What happens when residential aged care consumers choose their provider?

The aged care sector has been on a long journey toward focussing more on the needs and the choices of the people who use it. Hamilton Stone has been intimately involved in some of the key steps along the way, and we are currently helping with a review of an important aspect of how residential aged care can best serve the people who need it.

Allocating residential care funds to consumers rather than providers

A major change was made in 2017, when home care packages were allocated to consumers instead of to providers. Now, a person needing high levels of home care can get their care from any approved provider who is available. They can change providers if they aren’t happy with the care they are getting.

One of the next steps in aged care reform is to do the same for people who want residential care.
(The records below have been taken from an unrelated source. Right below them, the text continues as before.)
theorem eepromReadBody_resumes : eepromReadBody.Resumes .latches := by
  refine (ask_cfg_resumes Config.eeSize).bind fun n => .forUp n 0 fun e _ _ => Op.Resumes.bind ?_ fun d =>
    memWrite8_resumes (by decide) _ _ _
  exact (eeAddress_resumes e).bind fun _ => (sendCore_resumes _).bind fun _ => (sendCore_resumes _).bind fun _ =>
    (sendCore_resumes _).bind fun _ => (sendCore_resumes _).bind fun _ => readIcsp_resumes _

theorem polls_assigns {k : Look} (f : Word → Word) : State.Assigns k fun s => s.setPolls (f s.seq.polls) :=
  ⟨fun _ => rfl, fun _ => rfl, fun _ => rfl,
    fun _ => ⟨rfl, rfl, rfl, rfl, rfl, rfl, fun _ => rfl, fun _ _ _ => rfl⟩, fun _ _ => rfl⟩

theorem eePoll_resumes {k : Look} : eePoll.Resumes k :=
  (sendCore_resumes _).bind fun _ => (sendCore_resumes _).bind fun _ => (sendCore_resumes _).bind fun _ =>
    (readIcsp_resumes _).bind fun st => (assign_resumes (polls_assigns (· + 1))).bind fun _ => .pure st

theorem eePollLoop_resumes {k : Look} (e : Nat) (d : Byte) (more : Nat) : (eePollLoop e d more).Resumes k := by
  induction more with
  | zero =>
    refine eePoll_resumes.bind fun st => (ask_cfg_resumes id).bind fun cfg => ?_
    split
    · exact .pure ()
    · exact raise_resumes _ _ _ _
  | succ more ih =>
    refine eePoll_resumes.bind fun st => (ask_cfg_resumes id).bind fun cfg => ?_
    split
    · exact .pure ()
    · exact ih

theorem eeWriteCell_resumes {k : Look} (e : Nat) (d : Byte) : (eeWriteCell e d).Resumes k :=
  (eeAddress_resumes e).bind fun _ => (sendCore_resumes _).bind fun _ => (sendCore_resumes _).bind fun _ =>
    (sendCore_resumes _).bind fun _ => (sendCore_resumes _).bind fun _ =>
    (assign_resumes (polls_assigns fun _ => 0)).bind fun _ =>
    (Op.Resumes.ask fun _ _ h => by rw [Sequencer.pollCap, h.pollMax, ← Sequencer.pollCap]).bind fun _ =>
    (eePollLoop_resumes e d _).bind fun _ => sendCore_resumes _

theorem eepromWriteBody_resumes : eepromWriteBody.Resumes .buffers := by
  refine (ask_cfg_resumes Config.eeSize).bind fun n => .forUp n 0 fun e _ _ => Op.Resumes.bind ?_ fun d =>
    eeWriteCell_resumes e d
  refine (ask_cfg_resumes Config.eeZeroBug).bind fun zero => ?_
  split
  · exact .pure _
  · exact memRead8_resumes (.inr (by simp only [Window.addr, Window.base]; omega))

theorem dumpUserIdBody_resumes : dumpUserIdBody.Resumes .latches :=
  (gotoAddress_resumes _).bind fun _ => .forUp 8 0 fun _ _ _ => (readIcsp_resumes _).bind fun _ =>
    memWrite8_resumes (by decide) _ _ _

theorem dumpConfigBody_resumes : dumpConfigBody.Resumes .latches :=
  .forUp 8 0 fun i _ hi => (cfgReadSlot_resumes i).bind fun d => memWriteRb_resumes (by omega) d

/-- The pseudocode of every instruction can be resumed. -/
theorem pseudocode_resumes (i : Instr) : ∃ k, (pseudocode i).Resumes k := by
  cases i with
  | enter => exact ⟨_, enterBody_resumes⟩
  | exit => exact ⟨_, exitBody_resumes⟩
  | identify => exact ⟨_, identifyBody_resumes⟩
  | sendCmd => exact ⟨_, sendCmdBody_resumes⟩
  | sendWord => exact ⟨_, sendWordBody_resumes⟩
  | readWord => exact ⟨_, readWordBody_resumes⟩
  | sendInsn => exact ⟨_, sendInsnBody_resumes⟩
  | gotoAddr => exact ⟨_, gotoAddrBody_resumes⟩
  | gotoShort => exact ⟨_, gotoShortBody_resumes⟩
  | blankCheck => exact ⟨_, blankCheckBody_resumes⟩
  | bulkErase => exact ⟨_, bulkEraseBody_resumes⟩
  | eraseBlock => exact ⟨_, eraseBlockBody_resumes⟩
  | read => exact ⟨_, readBody_resumes⟩
  | write => exact ⟨_, writeBody_resumes⟩
  | eepromRead => exact ⟨_, eepromReadBody_resumes⟩
  | eepromWrite => exact ⟨_, eepromWriteBody_resumes⟩
  | dumpUserId => exact ⟨_, dumpUserIdBody_resumes⟩
  | dumpConfig => exact ⟨_, dumpConfigBody_resumes⟩
  | _ => exact ⟨.latches, .pure ()⟩

/-- A sequence of events, none a sample, that is cut after `n + 1` of them has emitted just those. -/
theorem emitAll_cut {s : State} {m : Nat} (hs : s.Stands m []) {es : List LinkEvent} (he : samplesOf es = []) {n : Nat}
    (hn : n < es.length) :
    emitAll es (s.cutAt (n + 1)) = .error (.refused (.undefinedAccess 0x000 1)) (s.recordAll (es.take (n + 1))) := by
  induction es generalizing s m n with
  | nil => exact absurd hn (Nat.not_lt_zero n)
  | cons e es ih =>
    have h : emit e (s.cutAt (n + 1)) = hostWindow ((s.record e).cutAt n) := by
      rw [emit, act_performed (by simpa using hs.calm.2)]
      rfl
    have ht : (s.record e).Stands (m + 1) [] := by
      refine ⟨hs.quiet, hs.busy, ?_⟩
      show s.seq.position.map _ = _
      rw [(samplesOf_cons he).1, hs.position]
      rfl
    cases n with
    | zero =>
      rw [emitAll, Op.bind_error (h.trans (hostWindow_cut_due ht.busy))]
      rfl
    | succ n =>
      rw [emitAll, Op.bind_ok (h.trans (hostWindow_cut _ n)), ih ht (samplesOf_cons he).2 (Nat.lt_of_succ_lt_succ hn)]
      rfl

/-- Events that are no samples move the position by their number. -/
theorem Sequencer.after_unsampled {q : Sequencer} {m : Nat} (hq : q.position = some { taken := m })
    {es : List LinkEvent} (h : samplesOf es = []) : q.after es = { q with position := some { taken := m + es.length } } := by
  induction es generalizing q m with
  | nil =>
    cases q
    simp_all
  | cons e es ih =>
    have hp : (q.forth (samplesOf [e])).position = some { taken := m + 1 } := by
      rw [(samplesOf_cons h).1]
      simp [Sequencer.forth, Position.forth, hq]
    rw [show q.after (e :: es) = (q.forth (samplesOf [e])).after es from rfl, ih hp (samplesOf_cons h).2]
    simp [Sequencer.forth]
    omega

/-- A state that has just accepted an operation, undisturbed, stands at its start. -/
theorem State.begun_stands {s : State} (h : s.quiet) (i : Instr) (op : Byte) : (s.begun i op).Stands 0 [] := by
  unfold State.begun
  split
  · exact ⟨h, rfl, rfl⟩
  · split <;> exact ⟨h, rfl, rfl⟩

/-- A procedure that a cut has stopped ends, run again over its actions, as it does undisturbed. -/
theorem Op.Resumes.afterCut {k : Look} {m : Op Unit} (hm : m.Resumes k) {s t : State} (hs : s.Stands 0 []) {n : Nat}
    {r : Refusal} (h : (do hostWindow; m : Op Unit) (s.cutAt n) = .error (.refused r) t) :
    t.seq.busy = true ∧ t.seq.position.map Position.taken = some n ∧ t.seq.op = s.seq.op ∧
      (do hostWindow; m : Op Unit) t.rewound = m s := by
  cases n with
  | zero =>
    rw [Op.bind_error (hostWindow_cut_due hs.busy)] at h
    cases h
    have hr : s.rewound = s := by
      refine Eq.trans ?_ hs.repeating_zero
      rw [State.rewound, State.repeating, hs.position]
      rfl
    exact ⟨hs.busy, by rw [hs.position]; rfl, rfl, by rw [hr, Op.bind_ok (hostWindow_quiet hs.quiet)]⟩
  | succ n =>
    rw [Op.bind_ok (hostWindow_cut s n)] at h
    obtain ⟨cs, ht, ha, he⟩ := (hm s 0 [] hs).cut n r t h
    have hr : t.rewound = t.repeating (n + 1) cs.reverse := by
      rw [State.rewound, State.repeating, ht.position]
      simp [Position.rewound]
    have hq : (t.repeating (n + 1) cs.reverse).quiet := ht.quiet
    exact ⟨ht.busy, by rw [ht.position]; simp, ha.op, by rw [hr]; exact (Op.bind_ok (hostWindow_quiet hq)).trans he⟩

end Sys2Proof.Machine
end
After announcing that it was providing “in-principle support for the transition of residential places to the consumer”, the government set up a review to analyse the impacts of changes to the current mechanism for allocating aged care places, the Aged Care Approvals Round (ACAR).
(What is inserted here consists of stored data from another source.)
-- ==== Sys2Proof/Tests/Slice0.lean ====
section
/-! SUPPORT. The model's own tests: well-formedness refuses what it must, words written out from the encoding tables
decode, single steps give what the specification's examples say, and every statement's hypotheses can be met. -/

namespace Sys2Proof.Tests

set_option Elab.async false

open Sys2Proof.Machine

/-! ## Well-formedness -/

theorem test_wf_refuses_named_opcode : Instr.wf {} (.reservedHostOpcode 0x01) = false := by decide

theorem test_wf_refuses_named_command : Instr.wf {} (.reservedIcspCommand 0x9 0) = false := by decide

theorem test_wf_accepts_reserved :
    Instr.wf {} (.reservedHostOpcode 0x52) = true ∧ Instr.wf {} (.reservedIcspCommand 0x7 0xFFFF) = true := by decide

theorem test_default_codes_distinct : Codes.distinct {} = true := by decide

theorem test_wf_refuses_shared_command_code : Codes.distinct { icsp := { tblrd := 0x9 } } = false := by decide

/-- 30_encoding R105: a code that equals a read command's is of shape R, whatever else it equals. -/
theorem test_shared_code_is_shape_r : decodeIcsp { core := 0x8 } 0x8 0x1234 = .tblrd := by decide

theorem test_wf_refuses_shared_core_word : Codes.distinct { core := { bsfRd := 0x827F } } = false := by decide

theorem test_wf_refuses_movlw_with_literal : Codes.distinct { core := { movlw := 0x0E01 } } = false := by decide

theorem test_wf_refuses_word_in_movlw_range : Codes.distinct { core := { nop := 0x0E77 } } = false := by decide

/-- A small device beside the source's: 64 words in two write buffers of 32. -/
def tiny : CatalogEntry := { maskedId := 0x0020, name := "TINY", codeSize := 128, eraseBlocks := 4, wbufWords := 32 }

/-- Device parameters around one more catalog entry. -/
def devWith (e : CatalogEntry) : DeviceParams :=
  { catalog := [e, CatalogEntry.source]
    maxCodeWords := 0x4000
    regionCode := Vector.ofFn fun i => 0x0F0F80 + BitVec.ofNat 24 i.val
    eePollMaxReset := 16 }

theorem test_wf_accepts_tiny : (devWith tiny).wf = true := by decide

theorem test_wf_refuses_low_id_bits : (devWith { tiny with maskedId := 0x0021 }).wf = false := by decide

theorem test_wf_refuses_shared_id : (devWith { tiny with maskedId := 0x6180 }).wf = false := by decide

theorem test_wf_refuses_odd_size : (devWith { tiny with codeSize := 129 }).wf = false := by decide

theorem test_wf_refuses_zero_size : (devWith { tiny with codeSize := 0 }).wf = false := by decide

theorem test_wf_refuses_oversize : (devWith { tiny with codeSize := 0x8040 }).wf = false := by decide

theorem test_wf_refuses_user_id_overlap :
    ({ devWith { tiny with codeSize := 0x200080 } with maxCodeWords := 0x200000 } : DeviceParams).wf = false := by decide

theorem test_wf_refuses_split_buffer : (devWith { tiny with codeSize := 126 }).wf = false := by decide

theorem test_wf_refuses_block_count : (devWith { tiny with eraseBlocks := 5 }).wf = false := by decide

theorem test_wf_refuses_buffer_width : (devWith { tiny with wbufWords := 16 }).wf = false := by decide

theorem test_wf_refuses_missing_source : ({ devWith tiny with catalog := [tiny] } : DeviceParams).wf = false := by decide

theorem test_wf_refuses_large_buffer : ({ devWith tiny with maxCodeWords := 0x40001 } : DeviceParams).wf = false := by
  decide

theorem test_wf_refuses_zero_poll_reset : ({ devWith tiny with eePollMaxReset := 0 } : DeviceParams).wf = false := by
  decide

/-! ## Decoding: words written out from 30_encoding R101, R104 and R108 -/

theorem test_decode_host_opcodes :
    [0x01, 0x02, 0x03, 0x10, 0x11, 0x12, 0x13, 0x14, 0x15, 0x20, 0x21, 0x22, 0x30, 0x31, 0x40, 0x41, 0x50, 0x51].map
        decodeHost =
      [.enter, .exit, .identify, .sendCmd, .sendWord, .readWord, .sendInsn, .gotoAddr, .gotoShort, .blankCheck,
        .bulkErase, .eraseBlock, .read, .write, .eepromRead, .eepromWrite, .dumpUserId, .dumpConfig] := by decide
This change would bring residential care more into line not only with home care packages, but also childcare and disability services. But how can it best be done?
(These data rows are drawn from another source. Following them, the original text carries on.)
/-- R160: a table is valid exactly when each field lies in its range and the reserved sizes sum to at most 352. R162, R163,
R168, R170: PROPOSE of an invalid table is refused INVALID_TABLE, and of a valid one in an OPEN round
BUSY; else the round opens under the next number with every other ACTIVE agent required, or, with none required, commits
at once: PROPOSAL_CLOSED is offered to the proposer, the table applies if it fits, with CONFIG_APPLIED, and is held if not,
and every armed watch is evaluated (R21, R22). -/
def Obligations.ProposeOpensARound : Prop :=
  (∀ x : Table, x.valid = true ↔
    (∀ (a : Agent) (k : MsgClass), (x.reserved[a]).get k ≤ 64) ∧
    (∑ a : Agent, ((x.reserved[a]).express + (x.reserved[a]).standard + (x.reserved[a]).bulk)) ≤ 352 ∧
    (∀ a : Agent, x.cap[a] ≤ 384 ∧ 1 ≤ x.descLimit[a] ∧ x.descLimit[a] ≤ 128) ∧
    (∀ k : MsgClass, x.lifetime.get k ≤ 65535 ∧ 1 ≤ x.redelivery.get k ∧ x.redelivery.get k ≤ 7) ∧
    (x.prescale = 1 ∨ x.prescale = 4 ∨ x.prescale = 16 ∨ x.prescale = 64) ∧ 1 ≤ x.period ∧ x.period ≤ 256 ∧
    1 ≤ x.postscale ∧ x.postscale ≤ 16 ∧ 10 ≤ x.window ∧ x.window ≤ 1000) ∧
  ∀ (s : State) (p : Agent) (image : List Byte), s.ready p → s.portIs p .active → image.length = 38 →
    ∃ t, exec (.propose p image) s = .next t ∧
      ((tableOfImage image).valid = false →
        answers s t p 0x41 39 .invalidTable none [] ∧ t = { s with frames := t.frames }) ∧
      ((tableOfImage image).valid = true → s.voting ≠ none →
        answers s t p 0x41 39 .busy none [] ∧ t = { s with frames := t.frames }) ∧
      ((tableOfImage image).valid = true → s.voting = none →
        t.lastProposal = s.nextProposal ∧
        t.nextProposal = (if s.nextProposal = 0xFF then 1 else s.nextProposal + 1) ∧
        (let required (b : Agent) : Bool := b ≠ p && (s.members[b]).state = .active
         (((∃ b, required b = true) →
          (∃ v, t.voting = some v ∧ v.number = s.nextProposal ∧ v.proposer = p ∧ v.table = tableOfImage image ∧
            (∀ b : Agent, v.required[b] = required b ∧ v.consented[b] = false) ∧ v.window = s.table.window) ∧
          told s t required (.proposalOpen p s.nextProposal) ∧
          answers s t p 0x41 39 .ok none [s.nextProposal, 0x01, if s.slot = none then 0 else 1] ∧
          t = { s with
            voting := t.voting, nextProposal := t.nextProposal, lastProposal := t.lastProposal
            notices := t.notices, latches := t.latches, frames := t.frames }) ∧
         ((∀ b, required b = false) →
          t.voting = none ∧
          (let v : Proposal := { number := s.nextProposal, proposer := p, table := tableOfImage image
                                 required := noAgents, consented := noAgents, window := s.table.window }
           committed s t v ∧ (∀ b : Agent, commitTold s t v [] [] b) ∧
           answers s t p 0x41 39 .ok none [s.nextProposal, 0x02, if s.fits v.table then 0x00 else 0x01]) ∧
          t = { s with
            nextProposal := t.nextProposal, lastProposal := t.lastProposal, table := t.table, slot := t.slot
            epoch := t.epoch, prescaleCount := t.prescaleCount, periodCount := t.periodCount
            postscaleCount := t.postscaleCount, notices := t.notices, latches := t.latches
            watches := t.watches, frames := t.frames }))))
What’s involved in making this change work for consumers?

There are many factors to consider when making this change. Here are just some issues that the review is aware of.

  1. What information will consumers need in this new environment, so that they can make effective choices that are right for them?

  2. Letting consumers choose any approved provider they want should increase competition between providers and, over time, it is hoped that it will encourage new entrants to the sector and more innovation. What effect will this have on occupancy rates, the viability of providers and the rates they need to charge to be sustainable?

  3. In some rural and remote areas, and for some consumers with special needs, there may be few providers, perhaps only one, offering appropriate care in the right place. How will the new system operate in these so called ‘thin markets’? For example, is there a risk a second provider might try to enter in a small town, and both end up being unsustainable?

  4. Currently respite care places are also allocated to providers. What will be the system for ensuring a supply of respite care in future, when places aren’t allocated to providers any more?

  5. There are many different parts of aged care being reformed, not just the system for allocating residential care places. What is the right order to make changes in, to ensure access to care for consumers is not disrupted?

Stakeholder submissions were received last month. Hamilton Stone is privileged to be assisting UTS’s Mike Woods and Stewart Brown’s Grant Corduroy to prepare a report on these important issues. It is due to be given to the government at the end of the year.